From the very start, it was
clear that in the Negev the main limiting factor from the standpoint
of agriculture was the scarcity of water. The awareness that
successful modern agriculture hinged upon irrigation, which required
a reliable supply of water, led to the launching of a series of
exploratory studies. These included meteorological, geological and
hydrological surveys. Attempts were made to drill wells and draw
underground water near the settlements; however, the quantities
obtained were small, and the salinity of the water was often too high
for agricultural use. Attempts to build dams and reservoirs to
collect seasonal floodwaters failed because of the large fluctuations
from year to year in the quantity and intensity of the floods, as
well as technical difficulties. Eventually, it was concluded that the
only way to secure a dependable and sufficiently large supply of
water was to transport fresh water from northern sources via pipes.
The first 'Negev pipeline',
became operative in 1947 and assured a reliable if limited supply of
water to most of the settlements in the Negev (although several
settlements still had to rely on local wells). This modest pipeline
transported water from wells in the northwestern Negev, an area
relatively rich in underground water. The first stage consisted of
190 km. of 6"-diameter pipes supplying one million cubic meters
(MCM) annually. Later on this line was converted to a
20"-diameter pipeline supplying 30 MCM annually. The
significance of this pipeline was that the concept of transporting
water from farther north to sustain the southern arid section of the
country was now firmly established.
This pioneering endeavor was
followed by two large-scale projects to supply water to the Negev.

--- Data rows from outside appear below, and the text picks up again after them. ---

section
/-! Assignments to I (43_index_memory.md R170, R172): the frame of one, the glyph address in plain numbers, and the next
state of each of the two loads; O37 is these put together. -/

namespace Sys2Proof.Machine

/-! ### Assigning I -/

theorem State.onlyIndexDiffers_setI (s : State) (v : Word) : OnlyIndexDiffers s (s.setI v) :=
  ⟨rfl, State.memRead_congr (State.setI_mem s v)⟩

/-! ### The glyph address -/

/-- The mask is the remainder mod 16, so the sum is at most 15 * 5 and 16 bits hold it. -/
theorem glyphAddress_toNat (v : Byte) : (glyphAddress v).toNat = Config.fontBase + v.toNat % 16 * 5 := by
  have mask : (v &&& 0xF).toNat = v.toNat % 16 :=
    (BitVec.toNat_and v 0xF).trans (Nat.and_two_pow_sub_one_eq_mod v.toNat 4)
  rw [glyphAddress, mask, BitVec.toNat_ofNat]
  simp only [Config.fontBase, Config.glyphBytes]
  omega

/-- The last glyph, that of the digit F, begins at 0x04B. -/
theorem glyphAddress_le (v : Byte) : (glyphAddress v).toNat ≤ 0x04B := by
  rw [glyphAddress_toNat, Config.fontBase]
  omega

/-! ### The next state of each instruction -/

theorem exec_ldI (nnn : Addr12) (s : State) : exec (.ldI nnn) s = .next (s.setI (addrOperand nnn)) := rfl

theorem exec_ldF (x : Reg) (s : State) : exec (.ldF x) s = .next (s.setI (glyphAddress (s.getV x))) := rfl

/-! ### The obligation -/

/-- Settles O37: each load is one assignment to I, of the zero-extended operand or of the glyph's address. -/
theorem indexLoads : Obligations.IndexLoads := by
  intro s nnn x
  constructor
  · exact ⟨_, exec_ldI nnn s, addrOperand_toNat nnn, s.onlyIndexDiffers_setI _⟩
  · exact ⟨_, exec_ldF x s, glyphAddress_toNat _, glyphAddress_le _, s.onlyIndexDiffers_setI _⟩

end Sys2Proof.Machine
end

section
/-! Clearing the display (44_display.md R191, R195): the frame of an assignment to the buffer, the cleared buffer pixel by
pixel, and the next state of CLS; O44 is these put together. -/

namespace Sys2Proof.Machine

/-- The whole frame of a write to the buffer: the display alone may differ, and every byte of memory reads as before. -/
theorem State.onlyDisplayDiffers_setDisp (s : State) (d : Display) :
    s.setDisp d = { s with disp := (s.setDisp d).disp } ∧ SameMemory s (s.setDisp d) :=
  ⟨rfl, State.memRead_congr (State.setDisp_mem s d)⟩

theorem Display.pixel_clear (d : Display) (x y : Nat) : d.clear.pixel x y = false :=
  Display.pixel_off x y

theorem exec_cls (s : State) : exec .cls s = .next (s.setDisp s.disp.clear) := rfl

/-- Settles O44: CLS is one write of the cleared buffer. -/
theorem clsTurnsEveryPixelOff : Obligations.ClsTurnsEveryPixelOff := fun s =>
  ⟨_, exec_cls s, s.disp.pixel_clear, s.onlyDisplayDiffers_setDisp _⟩

end Sys2Proof.Machine
end

section
/-! The decoder and the encoder (30_encoding.md R71-R85): a packed word decodes by its format and its match value, a word
is packed again from its fields, and the words no table holds; O5, O6, O7, O8 and O9 are these put together. -/

namespace Sys2Proof

/-! ### Decoding a packed word, one rule for each format -/

section Formats

variable {v : Word}

theorem decodeWord_packA {build : Addr12 → Instr} (hv : v &&& 0xF000 ≠ 0) (hf : v.extractLsb' 0 12 = 0#12)
    (hl : tableT2.lookup (v &&& 0xF000) = some fun w => build (fieldNNN w)) (a : Addr12) :
    decodeWord (packA v a) = .instr (build a) := by
  rw [decodeWord_T2 (packA_match v a) hv hl, fieldNNN_packA v a hf]

theorem decodeWord_packXNN {build : Reg → Byte → Instr} (hv : v &&& 0xF000 ≠ 0)
    (hx : v.extractLsb' 8 4 = 0#4) (hn : v.extractLsb' 0 8 = 0#8)
    (hl : tableT2.lookup (v &&& 0xF000) = some fun w => build (fieldX w) (fieldNN w)) (x : Reg) (b : Byte) :
    decodeWord (packXNN v x b) = .instr (build x b) := by
  rw [decodeWord_T2 (packXNN_match v x b) hv hl, fieldX_packXNN v x b hx, fieldNN_packXNN v x b hn]

theorem decodeWord_packXYN {build : Reg → Reg → Nibble → Instr} (hv : v &&& 0xF000 ≠ 0)
    (hx : v.extractLsb' 8 4 = 0#4) (hy : v.extractLsb' 4 4 = 0#4) (hn : v.extractLsb' 0 4 = 0#4)
    (hl : tableT2.lookup (v &&& 0xF000) = some fun w => build (fieldX w) (fieldY w) (fieldN w)) (x y : Reg)
    (n : Nibble) : decodeWord (packXYN v x y n) = .instr (build x y n) := by
  rw [decodeWord_T2 (packXYN_match v x y n) hv hl, fieldX_packXYN v x y n hx, fieldY_packXYN v x y n hy,
    fieldN_packXYN v x y n hn]

theorem decodeWord_packXY {build : Reg → Reg → Instr} (hv : v &&& 0xF00F &&& 0xF000 ≠ 0)
    (hx : v.extractLsb' 8 4 = 0#4) (hy : v.extractLsb' 4 4 = 0#4)
    (h2 : (tableT2.lookup (v &&& 0xF00F &&& 0xF000)).isNone = true)
    (hl : tableT3.lookup (v &&& 0xF00F) = some fun w => build (fieldX w) (fieldY w)) (x y : Reg) :
    decodeWord (packXYN v x y 0) = .instr (build x y) := by
  rw [decodeWord_T3 (packXY_match v x y) hv h2 hl, fieldX_packXYN v x y 0 hx, fieldY_packXYN v x y 0 hy]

The first was the 'Yarkon-Negev pipeline', constructed soon after the
establishment of the State. This 66"-diameter pipeline
transported 100 MCM of water annually from the Yarkon River to the
Negev over a distance of 130 km
Although this was an
ambitious project in terms of the means available at the time, it
soon became clear that a larger and more comprehensive system was
necessary. This perception culminated in a second large-scale
project, the ambitious National Water Carrier. The main function of
the Carrier was to convey water to the southern region of the country
from the Sea of Galilee (Hebrew, Yam Kinneret, Lake Kinneret) in the
north. The original plan was to draw water from the Jordan River
before it entered the lake. The first stages of the groundwork began
in 1953. However, because of strong opposition by Syria and a United
Nations resolution, Israel was forced to suspend work and modify the
initial design. The final plans were approved in 1956, and the
National Water Carrier was completed and functioning by 1964. The
Carrier is a combination of underground pipelines, open canals,
interim reservoirs and tunnels, supplying about 400 MCM annually.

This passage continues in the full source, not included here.